## What is expected
The string "intro" appears in some lines of the entries that follow; copy each such line.

Stored entries
*****
/-- `roundNearestEven` stays at or below an odd `m` exactly below the midpoint above it. -/
theorem roundNearestEven_le_iff (num den m : Nat) (hd : 0 < den) (hm : m % 2 = 1) :
    roundNearestEven num den ≤ m ↔ 2 * num < (2 * m + 1) * den := by
  have hdm := Nat.div_add_mod num den
  have hr : num % den < den := Nat.mod_lt _ hd
  unfold roundNearestEven
  set q := num / den
  set r := num % den
  have e : (2 * m + 1) * den = 2 * (m * den) + den := by ring
  have hqd : den * q = q * den := Nat.mul_comm _ _
  rcases Nat.lt_trichotomy q m with h | h | h
  · have h1 : (q + 1) * den ≤ m * den := Nat.mul_le_mul_right _ h
    have h2 : (q + 1) * den = q * den + den := Nat.succ_mul _ _
    constructor
    · intro _; omega
    · intro _; dsimp only; split <;> omega
  · rw [h] at hdm hqd ⊢
    dsimp only; split <;> omega
  · have h1 : (m + 1) * den ≤ q * den := Nat.mul_le_mul_right _ h
    have h2 : (m + 1) * den = m * den + den := Nat.succ_mul _ _
    constructor
    · intro h3; dsimp only at h3; split at h3 <;> omega
    · intro _; omega

/-- `roundRat` is finite exactly below the overflow threshold, half a last place above the greatest finite magnitude
(R144). -/
theorem isFinite_roundRat_iff (s : Bool) (num den : Nat) (hd : 0 < den) :
    isFinite (roundRat s num den) = true ↔ num < Machine.overflowUnits * den := by
  unfold Machine.overflowUnits
  obtain ⟨h1, h2⟩ := roundRat_significand num den hd
  obtain ⟨hu1, hu2⟩ := ulpShift_spec (num / den)
  have hfin : isFinite (roundRat s num den) = true ↔ ulpShift (num / den) * 2 ^ 52
      + roundNearestEven num (den * 2 ^ ulpShift (num / den)) < 0x7FF0000000000000 := by
    unfold roundRat
    dsimp only
    split
    · rename_i hb
      rw [isFinite_iff, withSign_toNat, BitVec.toNat_ofNat]
      cases s <;> simp <;> omega
    · rename_i hb; simpa using hb
  rw [hfin]
  set k := ulpShift (num / den)
  have hlt := (Nat.div_lt_iff_lt_mul hd).1 hu1
  have mono : ∀ a b : Nat, a ≤ b → (2 : Nat) ^ a ≤ 2 ^ b := fun a b h => Nat.pow_le_pow_right (by norm_num) h
  rcases Nat.lt_trichotomy k 2045 with hk | hk | hk
  · refine iff_of_true (by omega) (lt_of_lt_of_le hlt (Nat.mul_le_mul_right _ ?_))
    exact Nat.mul_le_mul (by norm_num) (mono _ _ (by omega))
  · have hi := roundNearestEven_le_iff num (den * 2 ^ k) (2 ^ 53 - 1) (by positivity) (by norm_num)
    have e : (2 * (2 ^ 53 - 1) + 1) * (den * 2 ^ k) = 2 * ((2 ^ 54 - 1) * 2 ^ 2044 * den) := by
      have h : (2 : Nat) ^ k = 2 * 2 ^ (k - 1) := by rw [← Nat.pow_succ', Nat.succ_eq_add_one, Nat.sub_add_cancel (by omega)]
      rw [h, show k - 1 = 2044 by omega]; generalize 2 ^ 2044 = P; norm_num; ring
    rw [e] at hi
    constructor
    · intro h; have := hi.1 (by omega); omega
    · intro h; have := hi.2 (by omega); omega
  · have hge := (Nat.le_div_iff_mul_le hd).1 (hu2.resolve_left (by omega))
    have h3 := h2.resolve_left (by omega)
    refine iff_of_false (by omega) (Nat.not_lt.2 (le_trans (Nat.mul_le_mul_right _ ?_) hge))
    calc (2 ^ 54 - 1) * 2 ^ 2044 ≤ 2 ^ 52 * 2 ^ 2 * 2 ^ 2044 := Nat.mul_le_mul_right _ (by norm_num)
      _ = 2 ^ 52 * 2 ^ 2046 := by rw [mul_assoc, ← Nat.pow_add]
      _ ≤ 2 ^ 52 * 2 ^ k := Nat.mul_le_mul_left _ (mono _ _ (by omega))

/-- Where `roundRat` is not finite it is the infinity of its sign (R144). -/
theorem roundRat_overflow {s : Bool} {num den : Nat} (h : isFinite (roundRat s num den) = false) (hd : 0 < den) :
    roundRat s num den = signedInf s := by
  obtain ⟨h1, h2⟩ := roundRat_significand num den hd
  unfold roundRat at h ⊢
  dsimp only at h ⊢
  split
  · rename_i hb
    rw [if_pos hb, ← Bool.not_eq_true, isFinite_iff, withSign_toNat, BitVec.toNat_ofNat] at h
    cases s <;> simp at h <;> omega
  · rfl

theorem roundNearestEven_exact (q den : Nat) (hd : 0 < den) : roundNearestEven (q * den) den = q := by
  simp [roundNearestEven, Nat.mul_div_cancel _ hd]
  omega

/-- A significand of at most 53 bits at a place the format has is rounded to itself (R140). -/
theorem roundRat_exact (s : Bool) {m e : Nat} (hm : m < 2 ^ 53) (he : e ≤ 2045) :
    isFinite (roundRat s (m * 2 ^ e) 1) = true ∧ magUnits (roundRat s (m * 2 ^ e) 1) = m * 2 ^ e := by
  have hlt : m * 2 ^ e < 2 ^ 53 * 2 ^ e := Nat.mul_lt_mul_of_pos_right hm (Nat.pow_pos (by norm_num))
  have hk : ulpShift (m * 2 ^ e) ≤ e := by
    rcases (ulpShift_spec (m * 2 ^ e)).2 with h | h
    · omega
    · by_contra hc
      have : 2 ^ 53 * 2 ^ e ≤ 2 ^ 52 * 2 ^ ulpShift (m * 2 ^ e) := by
        rw [← Nat.pow_add, ← Nat.pow_add]; exact Nat.pow_le_pow_right (by norm_num) (by omega)
      omega
  have hq : roundNearestEven (m * 2 ^ e) (1 * 2 ^ ulpShift (m * 2 ^ e)) = m * 2 ^ (e - ulpShift (m * 2 ^ e)) := by
    rw [Nat.one_mul]
    generalize ulpShift (m * 2 ^ e) = k at *
    have h : m * 2 ^ e = m * 2 ^ (e - k) * 2 ^ k := by rw [mul_assoc, ← Nat.pow_add, Nat.sub_add_cancel hk]
    rw [h, roundNearestEven_exact _ _ (Nat.pow_pos (by norm_num))]
  have hf : isFinite (roundRat s (m * 2 ^ e) 1) = true := by
    rw [isFinite_roundRat_iff _ _ _ (by norm_num), Nat.mul_one, Machine.overflowUnits]
    obtain ⟨k, hk⟩ : ∃ k, k = 2044 := ⟨_, rfl⟩
    rw [← hk]
    have h1 : 2 ^ e ≤ 2 ^ k * 2 := by rw [← Nat.pow_succ]; exact Nat.pow_le_pow_right (by norm_num) (by omega)
    have h2 : m * 2 ^ e ≤ (2 ^ 53 - 1) * 2 ^ e := Nat.mul_le_mul_right _ (by omega)
    have h3 : 0 < 2 ^ k := Nat.pow_pos (by norm_num)
    omega
  refine ⟨hf, ?_⟩
  rw [(roundRat_finite s _ 1 (by norm_num) hf).1, Nat.div_one, hq, mul_assoc, ← Nat.pow_add, Nat.sub_add_cancel hk]

/-- `roundRat` has the sign it is given. -/
theorem f64Sign_roundRat (s : Bool) (num den : Nat) : f64Sign (roundRat s num den) = s := by
  unfold roundRat
  dsimp only
  split <;> simp [signedInf]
*****
## Your solution
    · intro _; omega
    · intro _; dsimp only; split <;> omega
    · intro h3; dsimp only at h3; split at h3 <;> omega
    · intro _; omega
    · intro h; have := hi.1 (by omega); omega
    · intro h; have := hi.2 (by omega); omega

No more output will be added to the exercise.